RECORDS FOR PROCESSING:

-- ==== Sys2Proof/Machine/Mem.lean ====
section
/-! DEFINITION. Opcodes 0x80 to 0xA9: loads, stores and atomics (18 R345 to R356). -/

namespace Sys2Proof.Machine

/-! ### Access of the lanes -/

/-- What a load's destination accepts (R347). -/
def okLdD (s : State) (t : Team) (o : Opnd) : Bool :=
  (match o with
    | .v n => !mr64 t.mr || n.val % 2 == 0
    | .vx _ | .q _ | .zr => true
    | _ => false) && qWritable s t o
/-- What a store's data field accepts. -/
def okStD (t : Team) (o : Opnd) : Bool :=
  (match o with
    | .v n => !mr64 t.mr || n.val % 2 == 0
    | .vx _ | .q _ | .dq | .zr | .lid => true
    | _ => false) && qReadable t o

/-- A memory form: its operands; `idx` for LDX, STX and the atomics. -/
structure MemForm where
  op : Nat
  word : W32
  fields : List (Nat × Bool)
  tyOk : Bool
  d : Opnd
  dN : Nat                      -- registers of d
  base : Opnd
  idx : Option Opnd := none
  off : Int := 0
  sync : Bool := false          -- LD.ACQ and ST.REL, at the scope of MR

/-- The address operands as groups of registers. -/
def MemForm.addrOps (f : MemForm) : List (Opnd × Nat) :=
  match f.idx with
  | some o => [(f.base, 1), (o, 1)]
  | none => [(f.base, 2)]

/-- addr[l] (R348). -/
def MemForm.addr (f : MemForm) (t : Team) (e c l : Nat) : Nat :=
  let base := readGrp t c 2 f.base l
  match f.idx with
  | some o => wrapN 64 (base + sextN 32 (readGrp t c 1 o l) * e)
  | none => wrapN 64 (base + f.off * e)

/-- A lane about to access memory: its lane, the cycle of its pass, its address. -/
structure LaneAddr where
  lane : Nat
  at_ : Nat
  va : Nat
  deriving DecidableEq, Repr

/-- The checks of R348, lowest lane first within each step. -/
def addrChecks (s : State) (a : Agent) (e : Nat) (ls : List LaneAddr) : Except Stop Unit :=
  match ls.find? (fun x => x.va % e != 0) with
  | some x => .error (trapAt 0x0B x.va 0 (some x.lane))
  | none =>
    match ls.find? (fun x => decide (2 ^ 52 ≤ x.va)) with
    | some x => .error (trapAt 0x0C x.va 0 (some x.lane))
    | none =>
      match ls.find? (fun x => decide (winLo ≤ x.va) && (windowPlace s a x.va == .prot || windowPlace s a (x.va + e - 1) == .prot)) with
      | some x => .error (trapAt 0x0D x.va 0 (some x.lane))
      | none => .ok ()

/-- The lanes of one pass translated: their places, and the faults. -/
def translatePass (s : State) (ti : Nat) (acc : Acc) : List LaneAddr → State × List (LaneAddr × Place) × List LaneFault
  | [] => (s, [], [])
  | x :: r =>
    let (s, p) := place s (teamAgent s ti (some x.lane)) acc x.va
    let (s, ps, fs) := translatePass s ti acc r
    match p with
    | .fault c lv => (s, ps, { lane := x.lane, va := x.va, cause := c, level := lv } :: fs)
    | p => (s, (x, p) :: ps, fs)
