-- ==== Sys2Proof/Machine/Fabric.lean ====
section
/-! DEFINITION. Opcodes 0xED to 0xF1: remote memory and triggered sends (20 R408 to R412, 07 R155, R156), and what arrives
over the fabric for them. -/

namespace Sys2Proof.Machine

/-! ### Lanes at their destination (R409, R411) -/

/-- The fabric's accesses at a chip. -/
def fabricAgent (ctx : Nat) : Agent := { ctx := ctx, source := 6 }

/-- A RRED's new value (R354). -/
def rredNew (ty : Nat) (isMax : Bool) (m v : Nat) : Nat :=
  if isMax then selElem (tyOnly ty) true false m v else (addElem (tyOnly ty) 0 m v 0).val

/-- One lane performed at home: kind 0 PUTR, 1 GETR, 2 and 3 RRED. What is answered is the lane with the value read. A RRED is
not performed on a poisoned word (10 R209). -/
def laneAt (s : State) (ctx kind ty size : Nat) (x : RemoteLane) : State × Except VaFail RemoteLane :=
  match placeVa s (fabricAgent ctx) (if kind = 0 then .fabW else if kind = 1 then .fabR else .fabA) x.va with
  | (s, .error e) => (s, .error e)
  | (s, .ok p) =>
    let (bs, bad) := readPlace s p size
    if kind = 0 then (shareWrite s 512 ctx p (leBytes size x.data.toNat) x.poison, .ok x)
    else if kind = 1 then (s, .ok { x with data := w64 (ofLE bs), poison := bad })
    else if bad then (s, .ok x)
    else (shareWrite s 512 ctx p (leBytes size (rredNew ty (kind == 3) (ofLE bs) (x.data.toNat % 2 ^ (8 * size)))) x.poison, .ok x)

/-- The lanes of a packet, as they are done or held. -/
structure PktAcc where
  s : State
  done : List RemoteLane := []
  held : Bool := false

/-- What a packet of this chip's own has written is noted for the team of its command. -/
def noteOwn (s : State) (ctx src token va n : Nat) : State :=
  if src ≠ s.chipId then s
  else match (s.ctx ctx).fab.find? (·.token == token) with
    | some f => noteVa s (fabricAgent ctx) f.team 3 f.id va n
    | none => s

/-- The record that a lower lane of the instruction waits for, where it may be at the location of lane x: it is at the same place in a 64 KiB page,
or, while that page has no frame, may come to be there. -/
def lowerHeld (s : State) (ctx : Nat) (h : HeldLane) (x : RemoteLane) : Option Nat :=
  if h.kind = 1 then none
  else ((s.ctx ctx).remoteHeld.find? (fun y => y.src == h.src && y.token == h.token && y.lane.va % 65536 == x.va % 65536)).map (·.seq)

/-- A lane is held. -/
def holdLane (s : State) (ctx : Nat) (h : HeldLane) : State := s.updCtx ctx (fun k => { k with remoteHeld := k.remoteHeld ++ [h] })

EXERCISE OBJECTIVE:
Please find every line in the listing that holds the string "Bool" and copy it.

OUTPUT BELOW:
def okLdD (s : State) (t : Team) (o : Opnd) : Bool :=
def okStD (t : Team) (o : Opnd) : Bool :=
  fields : List (Nat × Bool)
  tyOk : Bool
  sync : Bool := false          -- LD.ACQ and ST.REL, at the scope of MR
def rredNew (ty : Nat) (isMax : Bool) (m v : Nat) : Nat :=
  held : Bool := false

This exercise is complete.